> **What you have to do**
Word for word, please restate the lines from the beginning of the data through the line in which "match routedBytes s" appears.

Data extracted from a collection:
/-- A line that a translation leads to leaves for a fetch: a hit in the flock's L2 is free, a miss takes a token, and its fill stays
least recently used (R251, R252, R336). -/
def specLine (s : State) (core buf : Nat) (p : Parison) (page : TlbEntry) (v n : Nat) : Micro :=
  match specTarget s p page v n with
  | none => voidFetch core buf
  | some t =>
    let flock := flockOf core
    let line := lineOf (keyOf t)
    match routedBytes s p.reader core p.ctx t n with
    | none => skip
    | some bs =>
      let take := modBuffer core buf (fun x => { x with got := x.got ++ bs, pages := notePage x.pages page v })
      if insideFlock s core p.ctx t then andThen (modFlock flock (fun f => l2Touch f line)) take
      else match paySpec s flock p.ctx line with
        | none => skip
        | some pay => doAll [pay, onlyIf (cacheable t) (modFlock flock (fun f => l2Fill f core p.ctx line true)), take]

/-- A walk that a fetch needs, once one may begin (R352): each line of its entries that the flock's L2 does not hold takes a token of the
speculation bucket, one by one; then its result is held in the die's last-level TLB, with A not seen, or the fetch is void. [log 93 DEDUCED] -/
def specWalk (s : State) (core buf : Nat) (p : Parison) (v : Nat) : Micro :=
  let flock := flockOf core
  let w := partyWalker core p.ctx p.reader
  if !walkRoom s w.die p.ctx v specLimit then skip
  else match walkTables s w v with
    | .error 0 => skip
    | .error _ => voidFetch core buf
    | .ok r =>
      match r.reads.find? (fun a => !p.paid.contains (lineOf a) && !l2Holds (flockAt s flock) (lineOf a)) with
      | some a =>
        (match paySpec s flock p.ctx (lineOf a) with
         | none => skip
         | some pay => andThen pay (modBuffer core buf (fun x => { x with paid := lineOf a :: x.paid })))
      | none =>
        if r.entry.spec && r.entry.permitsSome then andThen (installDie w.die r.entry r.upper) (modBuffer core buf (fun x => { x with paid := [] }))
        else voidFetch core buf

/-- SPECULATIVE_FETCH_LINE (R251, R252, R352): the next line of a predicted fetch, or what its translation needs. Its 8-byte words are
read independently of one another (R107). -/
def execSpeculativeFetchLine (core buf : Nat) (s : State) : Host.Outcome State Fault Refusal :=
  coreStep s core (ask (fun s =>
    let p := bufferAt s core buf
    if p.state = .predicted ∧ fetchReleased s core p = true then
      match nextLine p with
      | none => skip
      | some (a, n) =>
        match specPlace s p.ctx a.toNat with
        | none => voidFetch core buf
        | some v =>
          if (ctxAt s p.ctx).ptbase = 0 then voidFetch core buf
          else match tlbFind s core p.ctx v with
            | some t => specLine s core buf p t v n
            | none => specWalk s core buf p v
    else skip))

/-- The bytes of a buffer made zero. -/
def clearBuffer (core buf : Nat) : Micro := fun s =>
  let k := keyOf (.parison core buf 0)
  [.mem ((s.mem.filter (fun c => decide (k ≤ c.1 ∧ c.1 < k + 0x4000))).map (fun c => (c.1, 0)))]

/-- A fetch whose bytes have all been read lands; the bytes past them read as zero (R75). -/
def landBuffer (core buf : Nat) : Micro := ask (fun s =>
  let p := bufferAt s core buf
  doAll [
    clearBuffer core buf,
    putBytes (keyOf (.parison core buf 0)) p.got,
    modBuffer core buf (fun x => { x with arrived := true, state := if x.state = .inFlight then .landed else x.state })])

/-- A line of a confirmed fetch read under the context's ordinary bucket; a fault leaves the buffer faulted (R248), with the address of
the line at which the refetch stopped. [log 107 DESIGN CHOICE] -/
def refetchLine (core buf : Nat) (p : Parison) (a : Word) (n : Nat) : Micro := ask (fun s =>
  let w : Party := { core := core, ctx := p.ctx, part := p.part, mode := p.mode, who := .fetch p.clock }
  let stop := fun (c : Nat) (v : Word) => modBuffer core buf (fun x => { x with state := .faulted, fault := some (c, v) })
  match w.reach s a .read with
  | .error 0 => skip
  | .error c => stop c a
  | .ok (t, _) =>
    match payOut s core p.ctx t false with
    | none => skip
    | some pay =>
      match eRead w a n s with
      | .later => skip
      | .fault c v _ us => andThen (fun _ => us) (stop c v)
      | .done bs us => doAll [fun _ => us, pay, modBuffer core buf (fun x => { x with got := x.got ++ bs })])

/-- PARISON_DATA_LAND (R246): a confirmed fetch reads its next line, and a fetch that has read all lands. -/
def execParisonDataLand (core buf : Nat) (s : State) : Host.Outcome State Fault Refusal :=
  coreStep s core (ask (fun s =>
    let p := bufferAt s core buf
    match nextLine p with
    | none => onlyIf ((p.state == .predicted || p.state == .inFlight) && !p.arrived) (landBuffer core buf)
    | some (a, n) => onlyIf (p.state == .inFlight && fetchReleased s core p) (andThen (refetchLine core buf p a n) (ask (fun s =>
        let q := bufferAt s core buf
        onlyIf (q.state == .inFlight && (nextLine q).isNone) (landBuffer core buf))))))

/-! ## PCONF, PCANC (R248, R249) -/

/-- A page as an ordinary read of a slot's thread translates it now, with what that sets, or its fault; cause 0 says that it cannot be
translated yet. -/
def pageNow (s : State) (core slot page : Nat) : Except Nat (TlbEntry × Micro) :=
  let sl := slotAt s core slot
  let walk : Except Nat (TlbEntry × Micro) :=
    if walkRoom s (dieOf core) sl.ctx page walkLimit then finishWalk s core (slotWalker s core slot) sl.mode page .read else .error 0
  if (ctxAt s sl.ctx).ptbase = 0 then .error 0x07
  else match tlbFind s core sl.ctx page with
    | none => walk
    | some t => match refusal s t sl.mode .read page with
      | some c => .error c
      | none => if t.aSeen then .ok (t, skip) else walk

/-- A page that a fetch has read has still to be translated: a walk is to be made first, or again (R348). [log 76 DEDUCED] -/
def pageWaits (s : State) (core slot : Nat) (x : Nat × Nat × Nat) : Bool :=
  match pageNow s core slot x.1 with
  | .error 0 => true
  | _ => false

/-- A page that a fetch has read still maps to its frame, with no fewer permissions (R248, R352): what the translation sets. -/
def pageStands (s : State) (core slot : Nat) (x : Nat × Nat × Nat) : Option Micro :=
  match pageNow s core slot x.1 with
  | .ok (t, f) => if t.phys x.1 = x.2.1 ∧ pageBits t &&& x.2.2 = x.2.2 then some f else none
  | .error _ => none

/-- The predictor's entry after a confirm. -/
def learned (x : PredEntry) (index : BitVec 16) : PredEntry :=
  if x.valid = false then { x with valid := true, pred := index, conf := 0 }
  else if x.pred = index then { x with conf := min (x.conf + 1) 7 }
  else if 0 < x.conf then { x with conf := x.conf - 1 }
  else { x with pred := index }

/-- A buffer number that a context may name. -/
def ownBuffer (s : State) (core ctx : Nat) (v : Word) : Option Nat :=
  if v.toNat < 8 ∧ (bufferAt s core v.toNat).state ≠ .free ∧ (bufferAt s core v.toNat).ctx = ctx then some v.toNat else none

/-- PCONF. [log 76 DEDUCED] -/
def execPconf (a b : Fin 32) (s : State) : Host.Outcome State Fault Refusal :=
  cWord s (fun core slot s =>
    let sl := slotAt s core slot
    let v := gRead sl b
    match ownBuffer s core sl.ctx (gRead sl a) with
    | none => .illegal sl 0x04
    | some buf =>
      let p := bufferAt s core buf
      if 0x10000 ≤ v.toNat ∨ quarantined p.state = false then .illegal sl 0x04
      else
        let index : BitVec 16 := v.truncate 16
        let same := p.state == .predicted && p.index == index
        let hit := same && p.pages.all (fun x => (pageStands s core slot x).isSome)
        let x := predEntry s core p.entry
        if same && p.pages.any (pageWaits s core slot) then .turn (andThen bump (waitAgain core slot (.cond .tablesClear) 0))
        else .act (doAll [
          (if hit then andThen
             (forAll p.pages (fun x => ask (fun s => (pageStands s core slot x).getD skip)))
             (modBuffer core buf (fun y => { y with state := if y.arrived then .landed else .inFlight, hit := true }))
           else modBuffer core buf (fun y => { y with
             state := .inFlight, index := index, hit := false, got := [], arrived := false, pages := []
             slot := slot, part := partOf (coreAt s core) slot, mode := sl.mode, mark := sl.sbIn
             clock := releaseClock s core slot, paid := [] })),
          onlyIf (x.owner == some sl.ctx && x.tag == p.key) (setPred core p.entry (learned x index)),
          finishPlain core slot]))

/-- PCANC. [log 76 DEDUCED] -/
def execPcanc (a : Fin 32) (s : State) : Host.Outcome State Fault Refusal :=
  cWord s (fun core slot s =>
    let sl := slotAt s core slot
    match ownBuffer s core sl.ctx (gRead sl a) with
    | none => .illegal sl 0x04
    | some buf => .act (doAll [freeBuffer core buf, dropHolds core buf, finishPlain core slot]))

/-! ## PFSET, PFGET, PFSTAT (R250) -/

/-- PFSET. -/
def execPfset (a b : Fin 32) (s : State) : Host.Outcome State Fault Refusal :=
  cWord s (fun core slot s =>
    let sl := slotAt s core slot
    let e := (gRead sl a).toNat
    let v := gRead sl b
    if 64 ≤ e ∨ bitsNat v 63 36 ≠ 0 then .illegal sl 0x04
    else .act (andThen
      (setPred core e { owner := some sl.ctx, valid := bitAt v 35, conf := bitsNat v 34 32,
                        tag := (v >>> 16).truncate 16, pred := v.truncate 16 })
      (finishPlain core slot)))

/-- An entry as Table 10.6 lays it out. -/
def predWord (x : PredEntry) : Word :=
  word (bitIf x.valid 35 + x.conf % 8 * 2 ^ 32 + x.tag.toNat * 2 ^ 16 + x.pred.toNat)

/-- PFGET: an entry of another context reads 0. -/
def execPfget (d a : Fin 32) (s : State) : Host.Outcome State Fault Refusal :=
  cWord s (fun core slot s =>
    let sl := slotAt s core slot
    let e := (gRead sl a).toNat
    if 64 ≤ e then .illegal sl 0x04
    else
      let x := predEntry s core e
      let v := if x.owner = some sl.ctx then predWord x else 0
      .act (finishBundle core slot (fun y => gWrite y d v) none))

> **Result of this task**
/-- A line that a translation leads to leaves for a fetch: a hit in the flock's L2 is free, a miss takes a token, and its fill stays
least recently used (R251, R252, R336). -/
def specLine (s : State) (core buf : Nat) (p : Parison) (page : TlbEntry) (v n : Nat) : Micro :=
  match specTarget s p page v n with
  | none => voidFetch core buf
  | some t =>
    let flock := flockOf core
    let line := lineOf (keyOf t)
    match routedBytes s p.reader core p.ctx t n with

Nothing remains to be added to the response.